Olympic security net closes around rights activistsJuly 22nd, 2008 - 10:15 am ICT by IANS
Beijing, July 22 (DPA) Dozens of rights activists and dissidents have been detained in the last few months in China as the government intensified its efforts to pre-empt chances of protests during next month’s Olympics, human rights groups said. Among those was Huang Qi, the operator of a popular website on missing people and injustice, who was formally charged with “illegal possession of state secrets” July 18 in the southwestern city of Chengdu. Huang was released from prison in June 2005 after serving more than two years of a five-year sentence for “inciting subversion of state power,” China Human Rights Defenders (CHRD) reported.
He resumed his work since leaving prison and the new charges were apparently linked to him giving information to foreign journalists about protests by families of children who died in the Sichuan earthquake in May.
The US-based Dui Hua Foundation said the arrest of prominent dissident Hu Jia, who was sentenced to three-and-a-half years in prison for subversion in April, “cannot escape being connected to the Olympics”.
Two more activists, Yuan Xianchen and Liu Jiangjun, were detained in July on suspicion of “inciting subversion of state power,” CHRD said.
Yuan’s arrest was thought to be linked to his helping the already jailed Yang Chunlin to collect signatures for an the open letter saying, “We want human rights, not the Olympics.”
“Less than a month before the Beijing Olympics, the Chinese government is taking security measures against activists and potential protesters on a scale unseen since the period immediately after the Tiananmen massacre in 1989,” CHRD said.
US-based Human Rights in China also said Chinese authorities had “significantly escalated and broadened their systematic crackdown on rights defence activities, religious and cultural expression, and critical voices.”
“The efforts of the authorities to maintain control now include targeting health care activists, religious practitioners, and parents grieving for their dead children (after the Sichuan earthquake),” the group said.
“The month of June in particular saw an upswing in the instance and severity of crackdowns,” it said.
“We are witnessing the proliferation of serious human rights abuses committed under the banner of the official ‘Olympics stability drive,’” said Human Rights in China’s executive director Sharon Hom.
The pre-Olympic surveillance and control are also used to keep activists from other areas away from Beijing.
“I’m sure they will interfere if I try to come (to Beijing),” Yao Lifa, a well-known legal activist said by telephone from the central province of Hubei.

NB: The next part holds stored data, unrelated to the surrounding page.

-- ==== Sys2Proof/Laws/Dispatch.lean ====
section
/-! SUPPORT. What each arm of the dispatch is: an instance of one of the shared operations. A proof about every
instruction splits on the shape, not on the 151 constructors. -/

namespace Sys2Proof.Machine

/-- The twelve effects of the read class. -/
inductive ReadEffect : (Byte → State → State) → Prop where
  | lda : ReadEffect loadA
  | ldx : ReadEffect loadX
  | ldy : ReadEffect loadY
  | adc : ReadEffect adcEffect
  | sbc : ReadEffect sbcEffect
  | and : ReadEffect andEffect
  | ora : ReadEffect oraEffect
  | eor : ReadEffect eorEffect
  | cmp : ReadEffect cmpEffect
  | cpx : ReadEffect cpxEffect
  | cpy : ReadEffect cpyEffect
  | bit : ReadEffect bitEffect

/-- The six operations of the read-modify-write class. -/
inductive RmwOp : (Flags → Byte → RmwResult) → Prop where
  | asl : RmwOp aslOp
  | lsr : RmwOp lsrOp
  | rol : RmwOp rolOp
  | ror : RmwOp rorOp
  | inc : RmwOp incOp
  | dec : RmwOp decOp

/-- The effects of the implied instructions. -/
inductive ImpliedEffect : (State → State) → Prop where
  | tax : ImpliedEffect (fun s => loadX s.a s)
  | tay : ImpliedEffect (fun s => loadY s.a s)
  | tsx : ImpliedEffect (fun s => loadX s.sp s)
  | txa : ImpliedEffect (fun s => loadA s.x s)
  | txs : ImpliedEffect (fun s => s.setSp s.x)
  | tya : ImpliedEffect (fun s => loadA s.y s)
  | inx : ImpliedEffect (fun s => loadX (s.x + 1) s)
  | iny : ImpliedEffect (fun s => loadY (s.y + 1) s)
  | dex : ImpliedEffect (fun s => loadX (s.x - 1) s)
  | dey : ImpliedEffect (fun s => loadY (s.y - 1) s)
  | pha : ImpliedEffect (fun s => push s.a s)
  | php : ImpliedEffect (fun s => push (s.p.pack true) s)
  | pla : ImpliedEffect (fun s => loadA (pulled s) (pull s))
  | plp : ImpliedEffect (fun s => (pull s).setP (Flags.unpack (pulled s)))
  | clc : ImpliedEffect (fun s => s.setP { s.p with c := false })
  | cld : ImpliedEffect (fun s => s.setP { s.p with d := false })
  | cli : ImpliedEffect (fun s => s.setP { s.p with i := false })
  | clv : ImpliedEffect (fun s => s.setP { s.p with v := false })
  | sec : ImpliedEffect (fun s => s.setP { s.p with c := true })
  | sed : ImpliedEffect (fun s => s.setP { s.p with d := true })
  | sei : ImpliedEffect (fun s => s.setP { s.p with i := true })
  | nop : ImpliedEffect (fun s => s)
  | rts : ImpliedEffect (fun s => (pull16 s).setPc (pulled16 s + 1))
  | rti : ImpliedEffect (returnFromInterrupt)

/-- The conditions of the branches. -/
inductive BranchCond : (State → Bool) → Prop where
  | bcc : BranchCond (fun s => !s.p.c)
  | bcs : BranchCond (fun s => s.p.c)
  | beq : BranchCond (fun s => s.p.z)
  | bmi : BranchCond (fun s => s.p.n)
  | bne : BranchCond (fun s => !s.p.z)
  | bpl : BranchCond (fun s => !s.p.n)
  | bvc : BranchCond (fun s => !s.p.v)
  | bvs : BranchCond (fun s => s.p.v)

/-- The shapes an instruction's meaning can have. -/
inductive Shape : (State → Host.Outcome State Fault Refusal) → Prop where
  | read (o : Operand) {e : Byte → State → State} (h : ReadEffect e) : Shape (fun s => readInstr o e s)
  | sta (m : MemOperand) : Shape (fun s => writeInstr m s.a s)
  | stx (m : MemOperand) : Shape (fun s => writeInstr m s.x s)
  | sty (m : MemOperand) : Shape (fun s => writeInstr m s.y s)
  | rmw (m : MemOperand) {op : Flags → Byte → RmwResult} (h : RmwOp op) : Shape (fun s => rmwInstr m op s)
  | acc {op : Flags → Byte → RmwResult} (h : RmwOp op) : Shape (fun s => accInstr op s)
  | implied (n : Nat) {e : State → State} (h : ImpliedEffect e) : Shape (fun s => impliedInstr n e s)
  | branch {c : State → Bool} (h : BranchCond c) (off : Byte) : Shape (fun s => branchInstr (c s) off s)
  | jmpAbs (a : Addr) : Shape (execJmpAbs a)
  | jmpInd (a : Addr) : Shape (execJmpInd a)
  | jsr (a : Addr) : Shape (execJsr a)
  | brk : Shape execBrk

/-- Every instruction has one of the shapes. -/
theorem exec_shape (i : Instr) : Shape (exec i) :=
  match i with
  | .ldaImm imm => .read (.imm imm) .lda
  | .ldaZp zp => .read (.mem (.zp zp)) .lda
  | .ldaZpX zp => .read (.mem (.zpX zp)) .lda
  | .ldaAbs addr => .read (.mem (.abs addr)) .lda
  | .ldaAbsX addr => .read (.mem (.absX addr)) .lda
  | .ldaAbsY addr => .read (.mem (.absY addr)) .lda
  | .ldaIndX zp => .read (.mem (.indX zp)) .lda
  | .ldaIndY zp => .read (.mem (.indY zp)) .lda
  | .ldxImm imm => .read (.imm imm) .ldx
  | .ldxZp zp => .read (.mem (.zp zp)) .ldx
  | .ldxZpY zp => .read (.mem (.zpY zp)) .ldx
  | .ldxAbs addr => .read (.mem (.abs addr)) .ldx
  | .ldxAbsY addr => .read (.mem (.absY addr)) .ldx
  | .ldyImm imm => .read (.imm imm) .ldy
  | .ldyZp zp => .read (.mem (.zp zp)) .ldy
  | .ldyZpX zp => .read (.mem (.zpX zp)) .ldy
  | .ldyAbs addr => .read (.mem (.abs addr)) .ldy
  | .ldyAbsX addr => .read (.mem (.absX addr)) .ldy
  | .staZp zp => .sta (.zp zp)
  | .staZpX zp => .sta (.zpX zp)
  | .staAbs addr => .sta (.abs addr)
  | .staAbsX addr => .sta (.absX addr)
  | .staAbsY addr => .sta (.absY addr)
  | .staIndX zp => .sta (.indX zp)
  | .staIndY zp => .sta (.indY zp)
  | .stxZp zp => .stx (.zp zp)
  | .stxZpY zp => .stx (.zpY zp)
  | .stxAbs addr => .stx (.abs addr)
  | .styZp zp => .sty (.zp zp)
  | .styZpX zp => .sty (.zpX zp)
  | .styAbs addr => .sty (.abs addr)
  | .tax => .implied 2 .tax
  | .tay => .implied 2 .tay
  | .tsx => .implied 2 .tsx
  | .txa => .implied 2 .txa
  | .txs => .implied 2 .txs
  | .tya => .implied 2 .tya
  | .adcImm imm => .read (.imm imm) .adc
  | .adcZp zp => .read (.mem (.zp zp)) .adc
  | .adcZpX zp => .read (.mem (.zpX zp)) .adc
  | .adcAbs addr => .read (.mem (.abs addr)) .adc
  | .adcAbsX addr => .read (.mem (.absX addr)) .adc
  | .adcAbsY addr => .read (.mem (.absY addr)) .adc
  | .adcIndX zp => .read (.mem (.indX zp)) .adc
  | .adcIndY zp => .read (.mem (.indY zp)) .adc
  | .sbcImm imm => .read (.imm imm) .sbc
  | .sbcZp zp => .read (.mem (.zp zp)) .sbc
  | .sbcZpX zp => .read (.mem (.zpX zp)) .sbc
  | .sbcAbs addr => .read (.mem (.abs addr)) .sbc
  | .sbcAbsX addr => .read (.mem (.absX addr)) .sbc
  | .sbcAbsY addr => .read (.mem (.absY addr)) .sbc
  | .sbcIndX zp => .read (.mem (.indX zp)) .sbc
  | .sbcIndY zp => .read (.mem (.indY zp)) .sbc
  | .andImm imm => .read (.imm imm) .and
  | .andZp zp => .read (.mem (.zp zp)) .and
  | .andZpX zp => .read (.mem (.zpX zp)) .and
  | .andAbs addr => .read (.mem (.abs addr)) .and
  | .andAbsX addr => .read (.mem (.absX addr)) .and
  | .andAbsY addr => .read (.mem (.absY addr)) .and
  | .andIndX zp => .read (.mem (.indX zp)) .and
  | .andIndY zp => .read (.mem (.indY zp)) .and
  | .oraImm imm => .read (.imm imm) .ora
  | .oraZp zp => .read (.mem (.zp zp)) .ora
  | .oraZpX zp => .read (.mem (.zpX zp)) .ora
  | .oraAbs addr => .read (.mem (.abs addr)) .ora
  | .oraAbsX addr => .read (.mem (.absX addr)) .ora
  | .oraAbsY addr => .read (.mem (.absY addr)) .ora
  | .oraIndX zp => .read (.mem (.indX zp)) .ora
  | .oraIndY zp => .read (.mem (.indY zp)) .ora
  | .eorImm imm => .read (.imm imm) .eor
  | .eorZp zp => .read (.mem (.zp zp)) .eor
  | .eorZpX zp => .read (.mem (.zpX zp)) .eor
  | .eorAbs addr => .read (.mem (.abs addr)) .eor
  | .eorAbsX addr => .read (.mem (.absX addr)) .eor
  | .eorAbsY addr => .read (.mem (.absY addr)) .eor
  | .eorIndX zp => .read (.mem (.indX zp)) .eor
  | .eorIndY zp => .read (.mem (.indY zp)) .eor
  | .cmpImm imm => .read (.imm imm) .cmp
  | .cmpZp zp => .read (.mem (.zp zp)) .cmp
  | .cmpZpX zp => .read (.mem (.zpX zp)) .cmp
  | .cmpAbs addr => .read (.mem (.abs addr)) .cmp
  | .cmpAbsX addr => .read (.mem (.absX addr)) .cmp
  | .cmpAbsY addr => .read (.mem (.absY addr)) .cmp
  | .cmpIndX zp => .read (.mem (.indX zp)) .cmp
  | .cmpIndY zp => .read (.mem (.indY zp)) .cmp
  | .cpxImm imm => .read (.imm imm) .cpx
  | .cpxZp zp => .read (.mem (.zp zp)) .cpx
  | .cpxAbs addr => .read (.mem (.abs addr)) .cpx
  | .cpyImm imm => .read (.imm imm) .cpy
  | .cpyZp zp => .read (.mem (.zp zp)) .cpy
  | .cpyAbs addr => .read (.mem (.abs addr)) .cpy
  | .bitZp zp => .read (.mem (.zp zp)) .bit
  | .bitAbs addr => .read (.mem (.abs addr)) .bit
  | .incZp zp => .rmw (.zp zp) .inc
  | .incZpX zp => .rmw (.zpX zp) .inc
  | .incAbs addr => .rmw (.abs addr) .inc
  | .incAbsX addr => .rmw (.absX addr) .inc
  | .decZp zp => .rmw (.zp zp) .dec
  | .decZpX zp => .rmw (.zpX zp) .dec
  | .decAbs addr => .rmw (.abs addr) .dec
  | .decAbsX addr => .rmw (.absX addr) .dec
  | .inx => .implied 2 .inx
  | .iny => .implied 2 .iny
  | .dex => .implied 2 .dex
  | .dey => .implied 2 .dey
  | .aslA => .acc .asl
  | .aslZp zp => .rmw (.zp zp) .asl
  | .aslZpX zp => .rmw (.zpX zp) .asl
  | .aslAbs addr => .rmw (.abs addr) .asl
  | .aslAbsX addr => .rmw (.absX addr) .asl
  | .lsrA => .acc .lsr
  | .lsrZp zp => .rmw (.zp zp) .lsr
  | .lsrZpX zp => .rmw (.zpX zp) .lsr
  | .lsrAbs addr => .rmw (.abs addr) .lsr
  | .lsrAbsX addr => .rmw (.absX addr) .lsr
  | .rolA => .acc .rol
  | .rolZp zp => .rmw (.zp zp) .rol
  | .rolZpX zp => .rmw (.zpX zp) .rol
  | .rolAbs addr => .rmw (.abs addr) .rol
  | .rolAbsX addr => .rmw (.absX addr) .rol
  | .rorA => .acc .ror
  | .rorZp zp => .rmw (.zp zp) .ror
  | .rorZpX zp => .rmw (.zpX zp) .ror
  | .rorAbs addr => .rmw (.abs addr) .ror
  | .rorAbsX addr => .rmw (.absX addr) .ror
  | .bcc off => .branch .bcc off
  | .bcs off => .branch .bcs off
  | .beq off => .branch .beq off
  | .bmi off => .branch .bmi off
  | .bne off => .branch .bne off
  | .bpl off => .branch .bpl off
  | .bvc off => .branch .bvc off
  | .bvs off => .branch .bvs off
  | .jmpAbs addr => .jmpAbs addr
  | .jmpInd ptr => .jmpInd ptr
  | .jsr addr => .jsr addr
  | .rts => .implied 6 .rts
  | .brk => .brk
  | .rti => .implied 6 .rti
  | .pha => .implied 3 .pha
  | .php => .implied 3 .php
  | .pla => .implied 4 .pla
  | .plp => .implied 4 .plp
  | .clc => .implied 2 .clc
  | .cld => .implied 2 .cld
  | .cli => .implied 2 .cli
  | .clv => .implied 2 .clv
  | .sec => .implied 2 .sec
  | .sed => .implied 2 .sed
  | .sei => .implied 2 .sei
  | .nop => .implied 2 .nop

end Sys2Proof.Machine
end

Yao said extra security officers were posted near his apartment and usually followed home whenever he went out.
“Their surveillance is very open,” he said, adding that he believed the extra control was mainly because of the Olympics.
Beijing-based dissident writer Liu Xiaobo was among several activists who were harassed in early June because they tried to organize a public mourning of the victims of the military crackdown on the 1989 pro-democracy protesters.
“Previously, I thought the human rights situation would improve as they promised,” Liu said when asked about the potential impact of the Olympics.
“But now it seems not,” Liu told DPA.
The neighbourhood committees are the eyes and ears of the police and the ruling Communist Party in residential communities. These committees have stepped up their monitoring role for the Olympics, joining at least 100,000 police, 200,000 security guards and hundreds of thousands of “social volunteers”.